More money could be coming to California’s new farmland repurposing program. But it’s still just a drop in the bucket, according experts.
In his budget summary for 2022-2023, Governor Newsom proposed an additional $40 million for the Multibenefit Land Repurposing Program, a program approved last year to pay farmers incentives for taking irrigated land out of production and converting it to less water intensive uses. The program currently has $50 million in funding which will be doled out to local agencies by the Department of Conservation.
The program came in response to severe overpumping of groundwater in the San Joaquin Valley which has caused problems such as land subsidence and dry wells. With groundwater pumping restrictions looming on the horizon, up to one million acres of farmland may need to be taken out of production in the valley, according to some estimates.
Farmland can be repurposed for a variety of uses such as restored habitat, groundwater recharge facilities, dryland crops and solar, to name a few.
Repurposing farmland is one method local agencies could use to manage groundwater demand reduction.

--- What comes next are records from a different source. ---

/-- LDRSB. -/
def HalfOffset.ldrsb (x : HalfOffset) (c : Cond) (p u w : Bool) (rn rd : Reg) : Instr :=
  match x with
  | .imm off => .ldrsbImm c p u w rn rd off
  | .reg rm => .ldrsbReg c p u w rn rd rm

/-- LDRSH. -/
def HalfOffset.ldrsh (x : HalfOffset) (c : Cond) (p u w : Bool) (rn rd : Reg) : Instr :=
  match x with
  | .imm off => .ldrshImm c p u w rn rd off
  | .reg rm => .ldrshReg c p u w rn rd rm

/-- The base register moves: post-indexed, or W = 1 (R152, R212). -/
def movesBase (p w : Bool) : Bool := !p || w

/-- The base register, where it moves. -/
def baseMoved (s : State) (p w : Bool) (rn : Reg) : List PhysReg :=
  if movesBase p w then [physReg s.bank rn] else []

/-- The base register after the transfer: moved to the base plus or minus the offset, or as before (R153, R212). -/
def BaseAfter (s t : State) (p u w : Bool) (rn : Reg) (offset : Word) : Prop :=
  movesBase p w = true → t.phys (physReg s.bank rn) = transferTarget s u rn offset

/-- The word LDR and SWP read at an address: the aligned word rotated right by 8 times the low two bits (R54). -/
def loadedWord (s : State) (a : Word) : Word :=
  (s.mem.word s.platform.bigEndian (alignDown a)).rotateRight (8 * (a.toNat % 4))

/-! ## Every instruction with one address by shape (R57) -/

/-- The instructions that access one address. -/
inductive AccessForm where
  | ldr (x : WordOffset) (p u w : Bool) (rn rd : Reg)
  | str (x : WordOffset) (p u w : Bool) (rn rd : Reg)
  | ldrb (x : WordOffset) (p u w : Bool) (rn rd : Reg)
  | strb (x : WordOffset) (p u w : Bool) (rn rd : Reg)
  | ldrh (x : HalfOffset) (p u w : Bool) (rn rd : Reg)
  | ldrsh (x : HalfOffset) (p u w : Bool) (rn rd : Reg)
  | ldrsb (x : HalfOffset) (p u w : Bool) (rn rd : Reg)
  | strh (x : HalfOffset) (p u w : Bool) (rn rd : Reg)
  | swp (rn rd rm : Reg)
  | swpb (rn rd rm : Reg)
deriving DecidableEq, Repr

/-- The instruction. -/
def AccessForm.instr (f : AccessForm) (c : Cond) : Instr :=
  match f with
  | .ldr x p u w rn rd => x.ldr c p u w rn rd
  | .str x p u w rn rd => x.str c p u w rn rd
  | .ldrb x p u w rn rd => x.ldrb c p u w rn rd
  | .strb x p u w rn rd => x.strb c p u w rn rd
  | .ldrh x p u w rn rd => x.ldrh c p u w rn rd
  | .ldrsh x p u w rn rd => x.ldrsh c p u w rn rd
  | .ldrsb x p u w rn rd => x.ldrsb c p u w rn rd
  | .strh x p u w rn rd => x.strh c p u w rn rd
  | .swp rn rd rm => .swp c rn rd rm
  | .swpb rn rd rm => .swpb c rn rd rm

/-- The address the instruction forms. -/
def AccessForm.address (f : AccessForm) (s : State) : Word :=
  match f with
  | .ldr x p u _ rn _ => transferAddress s p u rn (x.value s)
  | .str x p u _ rn _ => transferAddress s p u rn (x.value s)
  | .ldrb x p u _ rn _ => transferAddress s p u rn (x.value s)
  | .strb x p u _ rn _ => transferAddress s p u rn (x.value s)
  | .ldrh x p u _ rn _ => transferAddress s p u rn (x.value s)
  | .ldrsh x p u _ rn _ => transferAddress s p u rn (x.value s)
  | .ldrsb x p u _ rn _ => transferAddress s p u rn (x.value s)
  | .strh x p u _ rn _ => transferAddress s p u rn (x.value s)
  | .swp rn _ _ => s.phys (physReg s.bank rn)
  | .swpb rn _ _ => s.phys (physReg s.bank rn)

/-- The width of the access in bytes (R57). -/
def AccessForm.width (f : AccessForm) : Nat :=
  match f with
  | .ldr _ _ _ _ _ _ => 4 | .str _ _ _ _ _ _ => 4 | .swp _ _ _ => 4
  | .ldrh _ _ _ _ _ _ => 2 | .ldrsh _ _ _ _ _ _ => 2 | .strh _ _ _ _ _ _ => 2
  | .ldrb _ _ _ _ _ _ => 1 | .strb _ _ _ _ _ _ => 1 | .ldrsb _ _ _ _ _ _ => 1 | .swpb _ _ _ => 1

/-- The instruction reads memory; a swap reads first and then writes (R200). -/
def AccessForm.reads (f : AccessForm) : Bool :=
  match f with
  | .str _ _ _ _ _ _ => false | .strb _ _ _ _ _ _ => false | .strh _ _ _ _ _ _ => false
  | .ldr _ _ _ _ _ _ => true | .ldrb _ _ _ _ _ _ => true | .ldrh _ _ _ _ _ _ => true
  | .ldrsh _ _ _ _ _ _ => true | .ldrsb _ _ _ _ _ _ => true | .swp _ _ _ => true | .swpb _ _ _ => true

/-- The instruction writes memory. -/
def AccessForm.writes (f : AccessForm) : Bool :=
  match f with
  | .str _ _ _ _ _ _ => true | .strb _ _ _ _ _ _ => true | .strh _ _ _ _ _ _ => true
  | .swp _ _ _ => true | .swpb _ _ _ => true
  | .ldr _ _ _ _ _ _ => false | .ldrb _ _ _ _ _ _ => false | .ldrh _ _ _ _ _ _ => false
  | .ldrsh _ _ _ _ _ _ => false | .ldrsb _ _ _ _ _ _ => false

/-- The address the memory sees: for a word the aligned one (R54). -/
def AccessForm.seen (f : AccessForm) (s : State) : Word :=
  if f.width = 4 then alignDown (f.address s) else f.address s

/-- The access is not refused for its alignment (R53 to R55). -/
def AccessForm.alignedOk (f : AccessForm) (s : State) : Bool :=
  if f.width = 4 then wordAccessOk s (f.address s)
  else if f.width = 2 then !(f.address s).getLsbD 0
  else true

/-- The kind of the first access. -/
def AccessForm.firstKind (f : AccessForm) : AccessKind := if f.reads then .read else .write

/-! ## Block transfers by shape (R170 to R177) -/

/-- LDM in an addressing mode. -/
def BlockMode.ldm (m : BlockMode) (c : Cond) (sb w : Bool) (rn : Reg) (list : BitVec 16) : Instr :=
  match m with
  | .ia => .ldmia c sb w rn list
  | .ib => .ldmib c sb w rn list
  | .da => .ldmda c sb w rn list
  | .db => .ldmdb c sb w rn list

/-- STM in an addressing mode. -/
def BlockMode.stm (m : BlockMode) (c : Cond) (sb w : Bool) (rn : Reg) (list : BitVec 16) : Instr :=
  match m with
  | .ia => .stmia c sb w rn list
  | .ib => .stmib c sb w rn list
  | .da => .stmda c sb w rn list
  | .db => .stmdb c sb w rn list

/-- How many registers of the list have a lower number (R172). -/
def rank (list : BitVec 16) (r : Reg) : Nat := ((List.range r.toNat).filter fun k => list.getLsbD k).length

/-- How many registers are in the list. -/
def count (list : BitVec 16) : Nat := ((List.range 16).filter fun k => list.getLsbD k).length

/-- The address where a register of the list is stored or loaded: the lowest register at the lowest address (R172). The
base's low two bits are ignored where the access is not refused (R54). -/
def slot (s : State) (m : BlockMode) (rn : Reg) (list : BitVec 16) (r : Reg) : Word :=
  blockStart m (alignDown (s.reg rn)) list + BitVec.ofNat 32 (4 * rank list r)

/-- All words of the transfer can be read. -/
def blockReadable (s : State) (m : BlockMode) (rn : Reg) (list : BitVec 16) : Prop :=
  ∀ r, list.getLsbD r.toNat = true → readable s (slot s m rn list r) 4 = true

/-- All words of the transfer can be written. -/
def blockWritable (s : State) (m : BlockMode) (rn : Reg) (list : BitVec 16) : Prop :=
  ∀ r, list.getLsbD r.toNat = true → writable s (slot s m rn list r) 4 = true

/-- The word `slot` holds. -/
def slotWord (s : State) (m : BlockMode) (rn : Reg) (list : BitVec 16) (r : Reg) : Word :=
  s.mem.word s.platform.bigEndian (slot s m rn list r)

/-- The registers of the list other than R15, as a bank sees them. -/
def listed (b : Bank) (list : BitVec 16) : List PhysReg :=
  ((regsOf list).filter fun r => !isPc r).map (physReg b)

/-- The base register, where a block transfer writes it back (R174). -/
def blockBaseMoved (s : State) (w : Bool) (rn : Reg) : List PhysReg := if w then [physReg s.bank rn] else []

/-! ## The step and its instruction (R259) -/

/-- The step reaches the fetch: the run is not over, no reset, no interrupt is taken (R250, R259). -/
def reachesFetch (s : State) : Bool :=
  !s.ended && !s.lines.reset && !(s.lines.fiq && !psrF s.cpsr) && !(s.lines.irq && !psrI s.cpsr)

/-- What the word fetched for the pc decodes to: the word fetched ahead, else the four bytes at the pc in the byte order of
the platform (R51, R63). -/
def nextInstr (s : State) : DecodeResult :=
  match s.prefetched with
  | some x => decode x.1
  | none =>
    decodeBytes s.platform.bigEndian
      [s.mem.read s.pc, s.mem.read (s.pc + 1), s.mem.read (s.pc + 2), s.mem.read (s.pc + 3)]

/-- All four bytes of the word are program text (R63). -/
def textWord (s : State) (a : Word) : Bool := (addrBytes a 4).all s.platform.isText

/-- No word fetched ahead that is program text is stale: it is as memory has it (R41 (b), R63, R288). -/
def TextFresh (s : State) : Prop :=
  ∀ x, s.prefetched = some x →
    (textWord s s.pc = true → x.1 = s.mem.word s.platform.bigEndian s.pc) ∧
    (textWord s (s.pc + 4) = true → x.2 = s.mem.word s.platform.bigEndian (s.pc + 4))

/-- The fetch at the pc is neither aborted nor outside MemMap (R61, R246). -/
def fetchable (s : State) : Bool := !s.platform.abortsAt .fetch s.pc 4 && s.platform.mapped s.pc 4

/-- The instruction is of tier 1, or tier 2 is admitted (R7). -/
def admitted (i : Instr) (s : State) : Bool := !i.isTier2 || decide (s.platform.tier2 = .allow)

end Sys2Proof.Machine
end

The state has indicated the initial $50 million will likely go to 3-5 local projects, said Ann Hayden, vice president of climate resilient water systems at nonprofit Environmental Defense Fund (EDF). EDF staff know of at least six different entities planning on applying for the program grants.

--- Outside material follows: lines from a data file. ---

-- ==== Sys2Proof/Laws/Psr.lean ====
section
/-! SUPPORT. The fields of a status register after each operation that writes one (R37). -/

namespace Sys2Proof.Machine

theorem psrM_eq_of_field {p q : Word} (h : field p 0 28 = field q 0 28) :
    psrM p = psrM q ∧ psrT p = psrT q ∧ psrI p = psrI q ∧ psrF p = psrF q ∧ psrClean p = psrClean q := by
  have hb : ∀ i, i < 28 → p.getLsbD i = q.getLsbD i := fun i hi => by
    simpa [hi] using congrArg (BitVec.getLsbD · i) h
  have hf : ∀ lo n, lo + n ≤ 28 → field p lo n = field q lo n := fun lo n hl =>
    BitVec.eq_of_getLsbD_eq fun i hi => by
      simpa [hi] using hb (lo + i) (by omega)
  exact ⟨hf 0 5 (by omega), hb 5 (by omega), hb 7 (by omega), hb 6 (by omega), by
    simp only [psrClean, hf 8 20 (by omega)]⟩

/-! ## The flags replaced (R31) -/

theorem getLsbD_psrWithFlags (p : Word) (f : Nzcv) (i : Nat) (h : i < 28) :
    (psrWithFlags p f).getLsbD i = p.getLsbD i := by
  have h0 : ∀ b : Bool, ∀ k, 28 ≤ k → ((place k (bit b) : Word)).getLsbD i = false := by
    intro b k hk
    rw [getLsbD_place]
    have : ¬ k ≤ i := by omega
    simp [this]
  simp only [psrWithFlags, BitVec.getLsbD_or, h0 _ 31 (by omega), h0 _ 30 (by omega), h0 _ 29 (by omega),
    h0 _ 28 (by omega), getLsbD_place, getLsbD_field]
  have h32 : i < 32 := by omega
  simp [h, h32]

@[simp] theorem psrFlags_psrWithFlags (p : Word) (f : Nzcv) : psrFlags (psrWithFlags p f) = f := by
  simp [psrFlags, psrN, psrZ, psrC, psrV, psrWithFlags]

@[simp] theorem field_psrWithFlags (p : Word) (f : Nzcv) : field (psrWithFlags p f) 0 28 = field p 0 28 :=
  BitVec.eq_of_getLsbD_eq fun i hi => by simp [hi, getLsbD_psrWithFlags p f i hi]

@[simp] theorem psrM_psrWithFlags (p : Word) (f : Nzcv) : psrM (psrWithFlags p f) = psrM p :=
  (psrM_eq_of_field (field_psrWithFlags p f)).1

@[simp] theorem psrT_psrWithFlags (p : Word) (f : Nzcv) : psrT (psrWithFlags p f) = psrT p :=
  (psrM_eq_of_field (field_psrWithFlags p f)).2.1

@[simp] theorem psrClean_psrWithFlags (p : Word) (f : Nzcv) : psrClean (psrWithFlags p f) = psrClean p :=
  (psrM_eq_of_field (field_psrWithFlags p f)).2.2.2.2

@[simp] theorem State.setFlags_bank (s : State) (f : Nzcv) : (s.setFlags f).bank = s.bank := by
  simp [State.bank]

/-! ## The entry of an exception (R243) -/

theorem psrM_entryPsr (e : Exn) (p : Word) : psrM (entryPsr e p) = e.mode.bits := by
  simp [psrM, entryPsr, field_or, field_place_above, field_place_sub]

theorem psrT_entryPsr (e : Exn) (p : Word) : psrT (entryPsr e p) = false := by
  cases e <;> simp [psrT, entryPsr, Exn.mode, Mode.bits]

theorem psrI_entryPsr (e : Exn) (p : Word) : psrI (entryPsr e p) = true := by
  simp [psrI, entryPsr]

theorem psrF_entryPsr (e : Exn) (p : Word) : psrF (entryPsr e p) = (decide (e = .fiq) || psrF p) := by
  cases e <;> simp [psrF, entryPsr, Exn.mode, Mode.bits]

theorem field_entryPsr (e : Exn) (p : Word) : field (entryPsr e p) 8 24 = field p 8 24 := by
  simp [entryPsr, field_or, field_place_below, field_place_self]

theorem psrClean_of_field {p q : Word} (h : field p 8 24 = field q 8 24) : psrClean p = psrClean q := by
  have : field p 8 20 = field q 8 20 := BitVec.eq_of_getLsbD_eq fun i hi => by
    have h24 : i < 24 := by omega
    simpa [hi, h24] using congrArg (BitVec.getLsbD · i) h
  simp only [psrClean, this]

theorem psrFlags_of_field {p q : Word} (h : field p 8 24 = field q 8 24) : psrFlags p = psrFlags q := by
  have hb : ∀ i, i < 24 → p.getLsbD (8 + i) = q.getLsbD (8 + i) := fun i hi => by
    simpa [hi] using congrArg (BitVec.getLsbD · i) h
  simp only [psrFlags, psrN, psrZ, psrC, psrV, hb 23 (by omega), hb 22 (by omega), hb 21 (by omega), hb 20 (by omega)]

/-! ## A reset event (R280) -/

theorem psrM_resetPsr (n : Nat) : psrM (resetPsr n) = 0b10011#5 := by
  simp [psrM, resetPsr, field_or, field_place_above, field_place_sub]

theorem psrT_resetPsr (n : Nat) : psrT (resetPsr n) = false := by simp [psrT, resetPsr]

theorem psrI_resetPsr (n : Nat) : psrI (resetPsr n) = true := by simp [psrI, resetPsr]

theorem psrF_resetPsr (n : Nat) : psrF (resetPsr n) = true := by simp [psrF, resetPsr]

theorem psrClean_resetPsr (n : Nat) : psrClean (resetPsr n) = true := by
  simp [psrClean, resetPsr, field_or, field_place_above, field_place_below]

theorem psrClean_drawnSpsr (n : Nat) : psrClean (drawnSpsr n) = true := by
  simp only [psrClean, decide_eq_true_eq]
  apply BitVec.eq_of_getLsbD_eq
  intro i hi
  simp only [drawnSpsr, getLsbD_field, BitVec.getLsbD_and, psrImplemented]
  have : i = 0 ∨ i = 1 ∨ i = 2 ∨ i = 3 ∨ i = 4 ∨ i = 5 ∨ i = 6 ∨ i = 7 ∨ i = 8 ∨ i = 9 ∨ i = 10 ∨ i = 11 ∨ i = 12 ∨
    i = 13 ∨ i = 14 ∨ i = 15 ∨ i = 16 ∨ i = 17 ∨ i = 18 ∨ i = 19 := by omega
  rcases this with rfl | rfl | rfl | rfl | rfl | rfl | rfl | rfl | rfl | rfl | rfl | rfl | rfl | rfl | rfl | rfl | rfl |
    rfl | rfl | rfl <;> simp

/-! ## MSR (R142) -/

theorem getLsbD_mergeBits (old new mask : Word) (i : Nat) :
    (mergeBits old new mask).getLsbD i = if mask.getLsbD i then new.getLsbD i else old.getLsbD i := by
  simp only [mergeBits, BitVec.getLsbD_or, BitVec.getLsbD_and, BitVec.getLsbD_not]
  by_cases h : i < 32
  · cases mask.getLsbD i <;> simp [h]
  · have h2 : 32 ≤ i := by omega
    simp [BitVec.getLsbD_of_ge _ _ h2]

theorem getLsbD_fieldMask (fields : BitVec 4) (i : Nat) (h : i < 32) :
    (fieldMask fields).getLsbD i = fields.getLsbD (i / 8) := by
  have key : ∀ (f : BitVec 4) (k : Fin 32), (fieldMask f).getLsbD k.val = f.getLsbD (k.val / 8) := by decide
  exact key fields ⟨i, h⟩

end Sys2Proof.Machine
end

“We have little doubt that the demand is out there,” said Hayden.
The $40 million will be discussed in the state Assembly and Senate. The governor’s administration will negotiate with both houses and eventually budget committees will vote, said Hayden. Then it would go to a floor vote and ultimately to the governor’s desk. But those processes can get delayed and take months so it could be some time before any decisions on the additional funding are made, she added.
Even if the $40 million makes it through, it’s just the beginning of needed money, said Hayden.
“Just as a starting point we know that much more than this additional $40 million is going to be needed to really start addressing this issue at scale,” said Hayden. “We have a long way to go.”
According to EDF estimates, the amount of farmland that might need to be taken out of production and repurposed could be a multibillion dollar undertaking, said Hayden.
Hayden said that some people are concerned the program is going to lose steam as attention shifts to fixing local San Joaquin Valley groundwater plans, all of which so far have been deemed “incomplete” by the state Department of Water Resources.
But Hayden hasn’t found that to be true. Groundwater agency staff are prioritizing the repurposing program as a way to incorporate demand reduction into their plans, said Hayden.
“With this budget surplus, now is the time to secure increased funding to help farmers become more resilient to drought and the reality of less water,” wrote Hayden in an email. “This program is one clear strategy to support farmers as they reduce irrigation and voluntarily repurpose some lands to create new benefits like groundwater recharge and habitat.”